Took a while to get around to pics on the mounting method that I used. Instead of the sabre saw mounting(like yours) I had a molding head which I no longer use hence the guard for same was utilized in my mounting of the router. I took the base off the old Craftsman made up a wood clamp to attach
the router to the backplate. I had to retain the router handles due to the intregal switch. The whole assy slips on in place of the saw blade guard.

Lee


----------



## Lee Brubaker (Jan 30, 2006)

Rats....the pics did not come through

Lee


----------



## Lee Brubaker (Jan 30, 2006)

Will try again.

Lee


----------



## bobj3 (Jan 17, 2006)

Thanks Lee
Looks like they both work about the same way.
The only error I run in to sometimes is keeping the RadioArmSaw table true with the arm of the saw, if I run in on a 45deg. slot. it will not be true on the outer end, so I need to shim the stock,just a bit.
But other than that it works great...for the hard router cuts I sometimes make.
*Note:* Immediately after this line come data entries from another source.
-- ==== Sys2Proof/Laws/State.lean ====
section
/-! SUPPORT. The updates of State, one lemma per field per update, and what a read gives after a write. -/
namespace Sys2Proof.Machine

variable (s : State)

/-! `wr` changes `regs` alone. -/
@[simp] theorem State.wr_pending (f : Fld) (v i j : Nat) : (s.wr f v i j).pending = s.pending := (rfl)
@[simp] theorem State.wr_out (f : Fld) (v i j : Nat) : (s.wr f v i j).out = s.out := (rfl)
@[simp] theorem State.wr_capHi (f : Fld) (v i j : Nat) : (s.wr f v i j).capHi = s.capHi := (rfl)
@[simp] theorem State.wr_heldLo (f : Fld) (v i j : Nat) : (s.wr f v i j).heldLo = s.heldLo := (rfl)
@[simp] theorem State.wr_clk (f : Fld) (v i j : Nat) : (s.wr f v i j).clk = s.clk := (rfl)
@[simp] theorem State.wr_fresh (f : Fld) (v i j : Nat) : (s.wr f v i j).fresh = s.fresh := (rfl)
@[simp] theorem State.wr_pow (f : Fld) (v i j : Nat) : (s.wr f v i j).pow = s.pow := (rfl)
@[simp] theorem State.wr_mx (f : Fld) (v i j : Nat) : (s.wr f v i j).mx = s.mx := (rfl)
@[simp] theorem State.wr_pcie (f : Fld) (v i j : Nat) : (s.wr f v i j).pcie = s.pcie := (rfl)
@[simp] theorem State.wr_chain (f : Fld) (v i j : Nat) : (s.wr f v i j).chain = s.chain := (rfl)
@[simp] theorem State.wr_ev (f : Fld) (v i j : Nat) : (s.wr f v i j).ev = s.ev := (rfl)
@[simp] theorem State.wr_sp (f : Fld) (v i j : Nat) : (s.wr f v i j).sp = s.sp := (rfl)
@[simp] theorem State.wr_spBad (f : Fld) (v i j : Nat) : (s.wr f v i j).spBad = s.spBad := (rfl)
@[simp] theorem State.wr_lanes (f : Fld) (v i j : Nat) : (s.wr f v i j).lanes = s.lanes := (rfl)
@[simp] theorem State.wr_drawers (f : Fld) (v i j : Nat) : (s.wr f v i j).drawers = s.drawers := (rfl)
@[simp] theorem State.wr_outCols (f : Fld) (v i j : Nat) : (s.wr f v i j).outCols = s.outCols := (rfl)
@[simp] theorem State.wr_dx (f : Fld) (v i j : Nat) : (s.wr f v i j).dx = s.dx := (rfl)
@[simp] theorem State.wr_dram (f : Fld) (v i j : Nat) : (s.wr f v i j).dram = s.dram := (rfl)
@[simp] theorem State.wr_dramRsv (f : Fld) (v i j : Nat) : (s.wr f v i j).dramRsv = s.dramRsv := (rfl)
@[simp] theorem State.wr_mc (f : Fld) (v i j : Nat) : (s.wr f v i j).mc = s.mc := (rfl)
@[simp] theorem State.wr_sec (f : Fld) (v i j : Nat) : (s.wr f v i j).sec = s.sec := (rfl)
@[simp] theorem State.wr_mate (f : Fld) (v i j : Nat) : (s.wr f v i j).mate = s.mate := (rfl)
@[simp] theorem State.wr_sels (f : Fld) (v i j : Nat) : (s.wr f v i j).sels = s.sels := (rfl)
@[simp] theorem State.wr_groups (f : Fld) (v i j : Nat) : (s.wr f v i j).groups = s.groups := (rfl)
@[simp] theorem State.wr_grooms (f : Fld) (v i j : Nat) : (s.wr f v i j).grooms = s.grooms := (rfl)
@[simp] theorem State.wr_groomDef (f : Fld) (v i j : Nat) : (s.wr f v i j).groomDef = s.groomDef := (rfl)
@[simp] theorem State.wr_ndf (f : Fld) (v i j : Nat) : (s.wr f v i j).ndf = s.ndf := (rfl)
@[simp] theorem State.wr_bridgeSat (f : Fld) (v i j : Nat) : (s.wr f v i j).bridgeSat = s.bridgeSat := (rfl)
@[simp] theorem State.wr_benches (f : Fld) (v i j : Nat) : (s.wr f v i j).benches = s.benches := (rfl)
@[simp] theorem State.wr_eqs (f : Fld) (v i j : Nat) : (s.wr f v i j).eqs = s.eqs := (rfl)
@[simp] theorem State.wr_ctxs (f : Fld) (v i j : Nat) : (s.wr f v i j).ctxs = s.ctxs := (rfl)
@[simp] theorem State.wr_tpls (f : Fld) (v i j : Nat) : (s.wr f v i j).tpls = s.tpls := (rfl)
@[simp] theorem State.wr_eths (f : Fld) (v i j : Nat) : (s.wr f v i j).eths = s.eths := (rfl)
@[simp] theorem State.wr_nt (f : Fld) (v i j : Nat) : (s.wr f v i j).nt = s.nt := (rfl)
@[simp] theorem State.wr_tm (f : Fld) (v i j : Nat) : (s.wr f v i j).tm = s.tm := (rfl)
@[simp] theorem State.wr_ports (f : Fld) (v i j : Nat) : (s.wr f v i j).ports = s.ports := (rfl)
@[simp] theorem State.wr_timers (f : Fld) (v i j : Nat) : (s.wr f v i j).timers = s.timers := (rfl)
@[simp] theorem State.wr_domUp (f : Fld) (v i j : Nat) (dm : Nat) : (s.wr f v i j).domUp dm = s.domUp dm := (rfl)
@[simp] theorem State.wr_pageUp (f : Fld) (v i j : Nat) (pg : Page) (k : Nat) : (s.wr f v i j).pageUp pg k = s.pageUp pg k := (rfl)
@[simp] theorem State.wr_served (f : Fld) (v i j : Nat) (pg : Page) (k : Nat) : (s.wr f v i j).served pg k = s.served pg k := (rfl)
http://www.routerforums.com/attachment.php?attachmentid=2656
http://www.routerforums.com/attachment.php?attachmentid=2657
http://www.routerforums.com/attachment.php?attachmentid=2658

http://www.routerforums.com/showthread.php?t=2742


Thanks again for the snapshots.
Bj


----------



## Lee Brubaker (Jan 30, 2006)

Keeping the table top parallel to the arm of the saw was a problem with me as well mainly because I store a lot of stuff on the wall behind the saw & now & then I would inadvertantly stand on the saw table when accessing a tool off the wall. I changed out the washers on the bolts used for adjusting the table for those thingy washers that are all serrated around the outer edges. Now I think I could tap dance on the saw table without it moving on me.

Lee


----------



## bobj3 (Jan 17, 2006)

Thanks Lee
I will give that a shot... 

Bj


----------